Extracted data entries:

_ _ _ _ _ _ _

-- ==== Sys2Proof/Machine/Codec.lean ====
section
/-! DEFINITION. The codec family (43_codec.md R170 to R177): the 32-byte point encoder and decoder, the structural
validators, and the six commands. -/

namespace Sys2Proof.Machine

/-! ## Functions -/

/-- Byte 31 of an encoding: its top bit cleared and the sign bit ORed in (R170). -/
def withSignBit (sign : Nat) (b : Byte) : Byte := (b &&& 0x7F) ||| BitVec.ofNat 8 (sign * 0x80)

/-- `pt_encode(P) : Bytes(32)` (R170). -/
def ptEncode (p : Point) : Except ErrCode (List Byte) := do
  let a ← ptAffine p
  let e ← f2Enc a.y
  return e.modify 31 (withSignBit (xSign a.x))

/-- The part of `pt_decode` after the guard: the x with x² = (y² − 1)/(D·y² + 1) and the sign asked for, then the
curve test (R171). -/
def ptDecodeY (cfg : Config) (y : Fp2) (sign : Nat) : Except ErrCode Point := do
  let y2 := f2Sqr y
  let num := f2Sub y2 f2One
  let den := f2Add (f2Mul cfg.d y2) f2One
  let di ← f2Inv den
  let root ← f2Sqrt (f2Mul num di)
  match root with
  | none => throw .noRoot
  | some x0 =>
    let x := if xSign x0 ≠ sign then f2Neg x0 else x0
    if ptOnCurve cfg { x := x, y := y } then return ptFromAffine { x := x, y := y }
    else throw .offCurve

/-- `pt_decode(B) : Point` for a 32-byte `B` (R171). After a negation the sign is not tested again. -/
def ptDecode (cfg : Config) (b : List Byte) : Except ErrCode Point :=
  if (byteAt b 15).getLsbD 7 then .error .noncanonical
  else ptDecodeY cfg (f2Dec (b.modify 31 (· &&& 0x7F))) ((byteAt b 31).getLsbD 7).toNat

/-- Bit 7 of byte 15 is 0: the structural rule on an encoded point (R174). -/
def pkStructure (b : List Byte) : Bool := !(byteAt b 15).getLsbD 7

/-- Bit 7 of byte 15 is 0, bits 7:6 of byte 62 are 0, byte 63 is 0x00 (R175). -/
def sigStructure (b : List Byte) : Bool :=
  !(byteAt b 15).getLsbD 7 && (byteAt b 62 &&& 0xC0) == 0 && byteAt b 63 == 0

/-- `valid_pk(n, B)` (R174). -/
def validPk (n : Nat) (b : List Byte) : Bool := n == 32 && pkStructure b

/-- `valid_sig(n, B)` (R175). -/
def validSig (n : Nat) (b : List Byte) : Bool := n == 64 && sigStructure b

/-! ## What the commands compute from the snapshot -/

def ptEncCmd (sn : Snap) : CmdOutcome := do
  let e ← ptEncode (sn.ptOperand 0)
  return { out := e, flag := false }

/-- Errors in the order they are tested: length, guard, domain, no root, off curve (R171, R234). -/
def ptDecCmd (cfg : Config) (sn : Snap) : CmdOutcome :=
  match sn.bytesOperand sn.len0 0 32 with
  | none => .error .invalidLength
  | some b => do
    let p ← ptDecode cfg b
    retPt p

def valPkCmd (sn : Snap) : CmdOutcome :=
  match sn.bytesOperand sn.len0 0 32 with
  | none => retFlag false
  | some b => retFlag (validPk b.length b)

def valSigCmd (sn : Snap) : CmdOutcome :=
  match sn.bytesOperand sn.len0 0 64 with
  | none => retFlag false
  | some b => retFlag (validSig b.length b)

/-- Length before structure (R176, 92_eei_decisions.md D28, D30). -/
def chkPkCmd (sn : Snap) : CmdOutcome :=
  match sn.bytesOperand sn.len0 0 32 with
  | none => .error .invalidLength
  | some b => if pkStructure b then retFlag false else .error .badPubkey

/-- Length before structure; one code for the three structural causes (R177, D30). -/
def chkSigCmd (sn : Snap) : CmdOutcome :=
  match sn.bytesOperand sn.len0 0 64 with
  | none => .error .invalidLength
  | some b => if sigStructure b then retFlag false else .error .badSignature

/-! ## Meanings -/

/-- PT_ENC (R170). -/
def execPtEnc (s : State) : Host.Outcome State Fault Refusal := runPure ptEncCmd s

/-- PT_DEC (R171). -/
def execPtDec (s : State) : Host.Outcome State Fault Refusal := runPure (ptDecCmd coreConfig) s

/-- VAL_PK (R174). -/
def execValPk (s : State) : Host.Outcome State Fault Refusal := runPure valPkCmd s

/-- VAL_SIG (R175). -/
def execValSig (s : State) : Host.Outcome State Fault Refusal := runPure valSigCmd s

/-- CHK_PK (R176). -/
def execChkPk (s : State) : Host.Outcome State Fault Refusal := runPure chkPkCmd s

/-- CHK_SIG (R177). -/
def execChkSig (s : State) : Host.Outcome State Fault Refusal := runPure chkSigCmd s

end Sys2Proof.Machine
end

_ _ _ _ _ _ _

What to work on:
Look above for the line that contains "0x00 (R175). -/". Starting there, transcribe every line exactly until you have copied the line that contains "def chkSigCmd (sn".

Exercise result:
/-- Bit 7 of byte 15 is 0, bits 7:6 of byte 62 are 0, byte 63 is 0x00 (R175). -/
def sigStructure (b : List Byte) : Bool :=
  !(byteAt b 15).getLsbD 7 && (byteAt b 62 &&& 0xC0) == 0 && byteAt b 63 == 0

/-- `valid_pk(n, B)` (R174). -/
def validPk (n : Nat) (b : List Byte) : Bool := n == 32 && pkStructure b

/-- `valid_sig(n, B)` (R175). -/
def validSig (n : Nat) (b : List Byte) : Bool := n == 64 && sigStructure b

/-! ## What the commands compute from the snapshot -/

def ptEncCmd (sn : Snap) : CmdOutcome := do
  let e ← ptEncode (sn.ptOperand 0)
  return { out := e, flag := false }

/-- Errors in the order they are tested: length, guard, domain, no root, off curve (R171, R234). -/
def ptDecCmd (cfg : Config) (sn : Snap) : CmdOutcome :=
  match sn.bytesOperand sn.len0 0 32 with
  | none => .error .invalidLength
  | some b => do
    let p ← ptDecode cfg b
    retPt p

def valPkCmd (sn : Snap) : CmdOutcome :=
  match sn.bytesOperand sn.len0 0 32 with
  | none => retFlag false
  | some b => retFlag (validPk b.length b)

def valSigCmd (sn : Snap) : CmdOutcome :=
  match sn.bytesOperand sn.len0 0 64 with
  | none => retFlag false
  | some b => retFlag (validSig b.length b)

/-- Length before structure (R176, 92_eei_decisions.md D28, D30). -/
def chkPkCmd (sn : Snap) : CmdOutcome :=
  match sn.bytesOperand sn.len0 0 32 with
  | none => .error .invalidLength
  | some b => if pkStructure b then retFlag false else .error .badPubkey

/-- Length before structure; one code for the three structural causes (R177, D30). -/
def chkSigCmd (sn : Snap) : CmdOutcome :=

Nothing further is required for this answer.